Marc Faber Predicts Catastrophic Stock Crash
I’ve come to envision Marc Faber, renowned publisher of the Gloom, Boom & Doom Report, as continually surrounded by an elite retinue of house guards, bouncers, marksmen and food tasters. After all, he needs no less if he’s going to earn his living bashing the financial world’s most sacred cow: the equities markets.
Now the curmudgeonly contrarian’s at it again; in a recent interview with MarketWatch he catches our attention with a bit of good news: the S&P 500 could easily catapult to 2,300 in the next several months. But he quickly follows up with the not-so-good news, “When it unravels, we’re going to go to 1,100 ….”

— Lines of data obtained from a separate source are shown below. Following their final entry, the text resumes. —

-- ==== Sys2Proof/Laws/PowerLaws.lean ====
section
/-! SUPPORT. What the moves of several blocks leave as it is: for each operation, every field of State it cannot change. -/

namespace Sys2Proof.Machine

@[simp] theorem powerChanged_keeps (s : State) :
    (powerChanged s).pending = s.pending ∧ (powerChanged s).run = s.run ∧ (powerChanged s).config = s.config ∧
    (powerChanged s).store = s.store ∧ (powerChanged s).second = s.second ∧ (powerChanged s).freeUses = s.freeUses ∧
    (powerChanged s).link = s.link ∧ (powerChanged s).od.power = s.od.power ∧
    (powerChanged s).od.restartPending = s.od.restartPending ∧ (powerChanged s).od.cycle = s.od.cycle ∧
    (powerChanged s).od.cycleTimer = s.od.cycleTimer ∧ (powerChanged s).od.eventsTimer = s.od.eventsTimer ∧
    (powerChanged s).od.diagTimer = s.od.diagTimer ∧ (powerChanged s).ssu = s.ssu ∧
    (powerChanged s).lpd.drive = s.lpd.drive ∧ (powerChanged s).lpd.half = s.lpd.half ∧
    (powerChanged s).lpd.loads.top = s.lpd.loads.top ∧ (powerChanged s).lpd.loads.bottom = s.lpd.loads.bottom ∧
    (powerChanged s).lpd.loads.ring = s.lpd.loads.ring ∧ (powerChanged s).lpd.pool = s.lpd.pool ∧
    (powerChanged s).lpd.shed = s.lpd.shed ∧ (powerChanged s).lpd.gates = s.lpd.gates ∧
    (powerChanged s).lpd.sinceCrossing = s.lpd.sinceCrossing ∧ (powerChanged s).mu = s.mu ∧
    (powerChanged s).cr.owner = s.cr.owner ∧ (powerChanged s).cr.request = s.cr.request ∧
    (powerChanged s).cr.temperature = s.cr.temperature ∧ (powerChanged s).cr.humidity = s.cr.humidity ∧
    (powerChanged s).cr.ventOpen = s.cr.ventOpen ∧ (powerChanged s).sgc.user = s.sgc.user ∧
    (powerChanged s).sgc.steamWanted = s.sgc.steamWanted ∧ (powerChanged s).sgc.steamDemand = s.sgc.steamDemand ∧
    (powerChanged s).sgc.derate = s.sgc.derate ∧ (powerChanged s).sgc.pumpDrive = s.sgc.pumpDrive ∧
    (powerChanged s).sdu = s.sdu ∧ (powerChanged s).re.slotA = s.re.slotA ∧ (powerChanged s).re.slotB = s.re.slotB ∧
    (powerChanged s).re.running = s.re.running ∧ (powerChanged s).re.queued = s.re.queued ∧
    (powerChanged s).re.context = s.re.context ∧ (powerChanged s).re.repeats = s.re.repeats ∧
    (powerChanged s).pu = s.pu := by
  simp [powerChanged]

@[simp] theorem wakeFromStandby_keeps (s : State) :
    (wakeFromStandby s).pending = s.pending ∧ (wakeFromStandby s).run = s.run ∧
    (wakeFromStandby s).config = s.config ∧ (wakeFromStandby s).store = s.store ∧
    (wakeFromStandby s).second = s.second ∧ (wakeFromStandby s).freeUses = s.freeUses ∧
    (wakeFromStandby s).link.rx = s.link.rx ∧ (wakeFromStandby s).link.tx = s.link.tx ∧
    (wakeFromStandby s).link.confirmation = s.link.confirmation ∧ (wakeFromStandby s).link.latch = s.link.latch ∧
    (wakeFromStandby s).link.lost = s.link.lost ∧ (wakeFromStandby s).link.lfsr = s.link.lfsr ∧
    (wakeFromStandby s).link.restartOwed = s.link.restartOwed ∧
    (wakeFromStandby s).od.restartPending = s.od.restartPending ∧ (wakeFromStandby s).od.cycle = s.od.cycle ∧
    (wakeFromStandby s).od.cycleTimer = s.od.cycleTimer ∧ (wakeFromStandby s).od.eventsTimer = s.od.eventsTimer ∧
    (wakeFromStandby s).od.diagTimer = s.od.diagTimer ∧ (wakeFromStandby s).ssu.peers = s.ssu.peers ∧
    (wakeFromStandby s).ssu.claim = s.ssu.claim ∧ (wakeFromStandby s).ssu.listenIn = s.ssu.listenIn ∧
    (wakeFromStandby s).ssu.period = s.ssu.period ∧ (wakeFromStandby s).lpd.drive = s.lpd.drive ∧
    (wakeFromStandby s).lpd.half = s.lpd.half ∧ (wakeFromStandby s).lpd.pool = s.lpd.pool ∧
    (wakeFromStandby s).lpd.shed = s.lpd.shed ∧ (wakeFromStandby s).lpd.gates = s.lpd.gates ∧
    (wakeFromStandby s).lpd.sinceCrossing = s.lpd.sinceCrossing ∧
    (wakeFromStandby s).lpd.loads.top = s.lpd.loads.top ∧
    (wakeFromStandby s).lpd.loads.bottom = s.lpd.loads.bottom ∧
    (wakeFromStandby s).lpd.loads.ring = s.lpd.loads.ring ∧ (wakeFromStandby s).mu = s.mu ∧
    (wakeFromStandby s).cr.owner = s.cr.owner ∧ (wakeFromStandby s).cr.request = s.cr.request ∧
    (wakeFromStandby s).cr.temperature = s.cr.temperature ∧ (wakeFromStandby s).cr.humidity = s.cr.humidity ∧
    (wakeFromStandby s).cr.ventOpen = s.cr.ventOpen ∧ (wakeFromStandby s).sgc.steamWanted = s.sgc.steamWanted ∧
    (wakeFromStandby s).sgc.steamDemand = s.sgc.steamDemand ∧ (wakeFromStandby s).sdu.hardness = s.sdu.hardness ∧
    (wakeFromStandby s).sdu.soakCount = s.sdu.soakCount ∧ (wakeFromStandby s).sdu.retry = s.sdu.retry ∧
    (wakeFromStandby s).sdu.failures = s.sdu.failures ∧ (wakeFromStandby s).re.slotA = s.re.slotA ∧
    (wakeFromStandby s).re.slotB = s.re.slotB ∧ (wakeFromStandby s).re.running = s.re.running ∧
    (wakeFromStandby s).re.queued = s.re.queued ∧ (wakeFromStandby s).re.context = s.re.context ∧
    (wakeFromStandby s).re.repeats = s.re.repeats ∧
    (wakeFromStandby s).pu.trips.cavityOvertemp = s.pu.trips.cavityOvertemp ∧
    (wakeFromStandby s).pu.trips.boilerDry = s.pu.trips.boilerDry ∧
    (wakeFromStandby s).pu.trips.sensor = s.pu.trips.sensor := by
  simp [wakeFromStandby]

If you’re wondering how Marc Faber can muster the nerve to make such a claim, you have to look at his record of predictions. He famously foresaw the 1987 crash, and in his book Tomorrow’s Gold: Asia’s Age of Discovery, he predicted the rise of precious metals, oil, and other commodities. He also predicted the decline of the U.S. dollar since 2002, with a temporary rise mid-2008 before it showed a strong recovery.

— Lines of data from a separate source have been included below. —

-- ==== Sys2Proof/Laws/ProcessLaws.lean ====
section
/-! SUPPORT. What the processes' events leave as it is: for each operation, every field of State it cannot change. -/

namespace Sys2Proof.Machine

@[simp] theorem reactToPublication_keeps (firstLow firstFb : Bool) (s : State) :
    (reactToPublication firstLow firstFb s).pending = s.pending ∧
    (reactToPublication firstLow firstFb s).run = s.run ∧
    (reactToPublication firstLow firstFb s).config = s.config ∧
    (reactToPublication firstLow firstFb s).store = s.store ∧
    (reactToPublication firstLow firstFb s).second = s.second ∧
    (reactToPublication firstLow firstFb s).freeUses = s.freeUses ∧
    (reactToPublication firstLow firstFb s).link = s.link ∧
    (reactToPublication firstLow firstFb s).od.power = s.od.power ∧
    (reactToPublication firstLow firstFb s).od.restartPending = s.od.restartPending ∧
    (reactToPublication firstLow firstFb s).od.cycle = s.od.cycle ∧
    (reactToPublication firstLow firstFb s).od.cycleTimer = s.od.cycleTimer ∧
    (reactToPublication firstLow firstFb s).od.eventsTimer = s.od.eventsTimer ∧
    (reactToPublication firstLow firstFb s).od.diagTimer = s.od.diagTimer ∧
    (reactToPublication firstLow firstFb s).ssu.peers = s.ssu.peers ∧
    (reactToPublication firstLow firstFb s).ssu.claim = s.ssu.claim ∧
    (reactToPublication firstLow firstFb s).ssu.announced = s.ssu.announced ∧
    (reactToPublication firstLow firstFb s).ssu.raise = s.ssu.raise ∧
    (reactToPublication firstLow firstFb s).ssu.lastA = s.ssu.lastA ∧
    (reactToPublication firstLow firstFb s).ssu.lastW = s.ssu.lastW ∧
    (reactToPublication firstLow firstFb s).ssu.lastFo = s.ssu.lastFo ∧
    (reactToPublication firstLow firstFb s).ssu.contention = s.ssu.contention ∧
    (reactToPublication firstLow firstFb s).ssu.listenIn = s.ssu.listenIn ∧
    (reactToPublication firstLow firstFb s).ssu.period = s.ssu.period ∧
    (reactToPublication firstLow firstFb s).lpd.drive = s.lpd.drive ∧
    (reactToPublication firstLow firstFb s).lpd.half = s.lpd.half ∧
    (reactToPublication firstLow firstFb s).lpd.pool = s.lpd.pool ∧
    (reactToPublication firstLow firstFb s).lpd.shed = s.lpd.shed ∧
    (reactToPublication firstLow firstFb s).lpd.gates = s.lpd.gates ∧
    (reactToPublication firstLow firstFb s).lpd.sinceCrossing = s.lpd.sinceCrossing ∧
    (reactToPublication firstLow firstFb s).mu = s.mu ∧
    (reactToPublication firstLow firstFb s).sdu.hardness = s.sdu.hardness ∧
    (reactToPublication firstLow firstFb s).sdu.retry = s.sdu.retry ∧
    (reactToPublication firstLow firstFb s).sdu.failures = s.sdu.failures ∧
    (reactToPublication firstLow firstFb s).re.slotA = s.re.slotA ∧
    (reactToPublication firstLow firstFb s).re.slotB = s.re.slotB ∧
    (reactToPublication firstLow firstFb s).re.running = s.re.running ∧
    (reactToPublication firstLow firstFb s).re.queued = s.re.queued ∧
    (reactToPublication firstLow firstFb s).re.context = s.re.context ∧
    (reactToPublication firstLow firstFb s).re.repeats = s.re.repeats := by
  simp [reactToPublication]

@[simp] theorem samplingRound_keeps (x : Samples) (s : State) :
    (samplingRound x s).pending = s.pending ∧ (samplingRound x s).run = s.run ∧
    (samplingRound x s).config = s.config ∧ (samplingRound x s).store = s.store ∧
    (samplingRound x s).second = s.second ∧ (samplingRound x s).freeUses = s.freeUses ∧
    (samplingRound x s).link.rx = s.link.rx ∧ (samplingRound x s).link.tx = s.link.tx ∧
    (samplingRound x s).link.confirmation = s.link.confirmation ∧ (samplingRound x s).link.latch = s.link.latch ∧
    (samplingRound x s).link.lost = s.link.lost ∧ (samplingRound x s).link.lfsr = s.link.lfsr ∧
    (samplingRound x s).link.restartOwed = s.link.restartOwed ∧ (samplingRound x s).link.silence = s.link.silence ∧
    (samplingRound x s).od.restartPending = s.od.restartPending ∧ (samplingRound x s).od.cycle = s.od.cycle ∧
    (samplingRound x s).od.cycleTimer = s.od.cycleTimer ∧ (samplingRound x s).od.diagTimer = s.od.diagTimer ∧
    (samplingRound x s).ssu.peers = s.ssu.peers ∧ (samplingRound x s).ssu.listenIn = s.ssu.listenIn ∧
    (samplingRound x s).ssu.period = s.ssu.period ∧ (samplingRound x s).lpd.drive = s.lpd.drive ∧
    (samplingRound x s).lpd.half = s.lpd.half ∧ (samplingRound x s).lpd.pool = s.lpd.pool ∧
    (samplingRound x s).lpd.shed = s.lpd.shed ∧ (samplingRound x s).lpd.gates = s.lpd.gates ∧
    (samplingRound x s).lpd.sinceCrossing = s.lpd.sinceCrossing ∧ (samplingRound x s).mu.mains = s.mu.mains ∧
    (samplingRound x s).sdu.hardness = s.sdu.hardness ∧ (samplingRound x s).sdu.retry = s.sdu.retry ∧
    (samplingRound x s).sdu.failures = s.sdu.failures ∧ (samplingRound x s).re.slotA = s.re.slotA ∧
    (samplingRound x s).re.slotB = s.re.slotB ∧ (samplingRound x s).re.running = s.re.running ∧
    (samplingRound x s).re.queued = s.re.queued ∧ (samplingRound x s).re.context = s.re.context ∧
    (samplingRound x s).re.repeats = s.re.repeats := by
  simp [samplingRound, sampleAll]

But recently Faber’s predictions are less than optimistic. Like Bill Gross of Janus Capital, he’s openly critical of how the world’s central banks pump money into economies to keep them floating. In the grim reckoning he sees coming he feels markets could easily lose five years’ worth of capital gains.
Faber’s worst fears seem to be borne out by last week’s post-Brexit decision by the Bank of England to cut its interest rate to .25%, the lowest level in three centuries, while at the same time pumping £70 billion ($92 billion) of stimulus into Britain’s ill-fated economy. The Bank of England is on shaky ground at the same time the European Central Bank and the Bank of Japan are fighting to deal with their own lackluster growth. “We’re all on the Titanic,” Faber says.

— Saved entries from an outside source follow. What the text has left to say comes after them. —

-- ==== Sys2Proof/Tests/Slice0.lean ====
section
/-! SUPPORT. The model's own tests: ill-formed commands refused by the well-formedness checks, the manual's worked examples,
and for each statement with hypotheses a state and operands that meet them. Expected values are the manual's. -/

namespace Sys2Proof.Tests

open Sys2Proof.Machine

/-! ### Helpers -/

/-- The state a command leaves. -/
def ex (c : Instr) (s : State) : State :=
  match exec c s with
  | .next t => t
  | _ => s

/-- The state a step leaves. -/
def st (s : State) : State :=
  match step s with
  | .next t => t
  | _ => s

/-- The oven of the manual's examples: own address 6, console 2, class 2, B 360, aux 12, F 60 (chapter 3). -/
def cfg : ConfigCopy :=
  { own := 6, console := 2, cls := 2, budget := 360, aux := 12, floor := 60, steamRating := 250, topRating := 200,
    bottomRating := 150, ringRating := 200, hardness := 14 }

/-- The configuration record that holds it. -/
def record : List Byte := [6, 2, 2, 104, 1, 12, 60, 0, 250, 0, 200, 0, 150, 0, 200, 0, 14, 23]

/-- A started C40 in STANDBY, past listen-in. -/
def on : State := { State.reset with run := .running, config := cfg, ssu.period := some 0 }

/-- Awake, with the door published closed, the tank present, the lock home and the mains measured. -/
def awake : State :=
  { on with
    od.power := .active, link.silence := some 0, mu.door.published := some false, mu.lockFb.published := some false,
    mu.tank := .present, mu.tankPresent.published := some true, mu.tankLow.published := some false,
    mu.boiler.value := .value 200, mu.mains := some .hz50, lpd.drive := .running }

/-- A MANUAL request. -/
def baking (m : Mode) (v : Int) : State :=
  { awake with
    cr.owner := .manual
    cr.request := some { mode := m, cavity := v, humidity := if m = .combi then some 500 else none, fan := 3 } }

/-- A descale phase, with the boiler its user's. -/
def descaling (p : Phase) : State := { awake with sdu.phase := p, sgc.user := .descale }

/-- A program: a CONVECTION stage to be confirmed, then the stage under test. -/
def program (x : Stage) : List Stage :=
  [.heating { mode := .convection, cavity := 1800, humidity := none, fan := 3 } .confirm none none, x, .finish]

/-- A slot that holds a program. -/
def holding (q : SlotState) (p : List Stage) : Slot := { Slot.reset with state := q, count := 3, program := p }

/-- A stage in progress at an index. -/
def atStage (k : Nat) (w : Bool) : StageContext :=
  { index := k, stageClock := 0, atTempClock := 0, waiting := w, prompt := none }

/-- Slot A runs the program, waiting for its first stage to be confirmed. -/
def cooking (x : Stage) : State :=
  { awake with
    cr.owner := .recipe
    cr.request := some { mode := .convection, cavity := 1800, humidity := none, fan := 3 }
    re.slotA := holding .running (program x), re.running := some .a, re.context := some (atStage 0 true) }

/-- Slot A runs a program of one stage, not waiting. -/
def running (x : Stage) : State :=
  { awake with
    cr.owner := .recipe
    re.slotA := holding .running [x, .prompt none 7, .finish], re.running := some .a
    re.context := some (atStage 0 false) }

He’s not happy about the value of stocks either, which he feels is largely illusory. In another recent interview on CNBC, he claimed the market has been more driven by acquisitions, buybacks, and takeovers than it has by actual buying. According to Faber, “It’s quite a narrow growth of stocks that have been very strong.”
Apparently, Faber’s such a downer that readers of MarketWatch have complained that the publication offers him an occasional platform—though you’d think they’d be glad of the alternate viewpoint, whether or not they agree. In an unusually frank defense of Marc Faber, an editor’s note offers this perspective, “For MarketWatch, the story isn’t really Faber’s bearish call, it’s the valid points that he makes about the state of the global market.” It goes on to discuss how difficult and exceptional this period of global growth has been.
Foes of Faber’s bearish outlook on stocks would be wise to note that in one arena at least he’s consistently been bullish: Precious metals. That’s not a Johnny-come-lately leap onto the 2016 gold bandwagon; Faber’s enthusiasm for precious metals is long-standing, although on Bloomberg he points out that gold is a particularly strong investment in the post-Brexit world.
Even if you don’t fully share Faber’s curmudgeonly stance, you have to concede that markets are famously cyclical. What’s up today is coming down sometime soon. We also face unprecedented pressures in this new global economy. The world of vacillating currency values, shrinking bond yields and dwindling stock dividends is the one you’ll be retiring into in short order. This makes physical gold one of the few liquid hard assets you can rely on to stabilize and protect your portfolio, plus your twenty-to-thirty year retirement.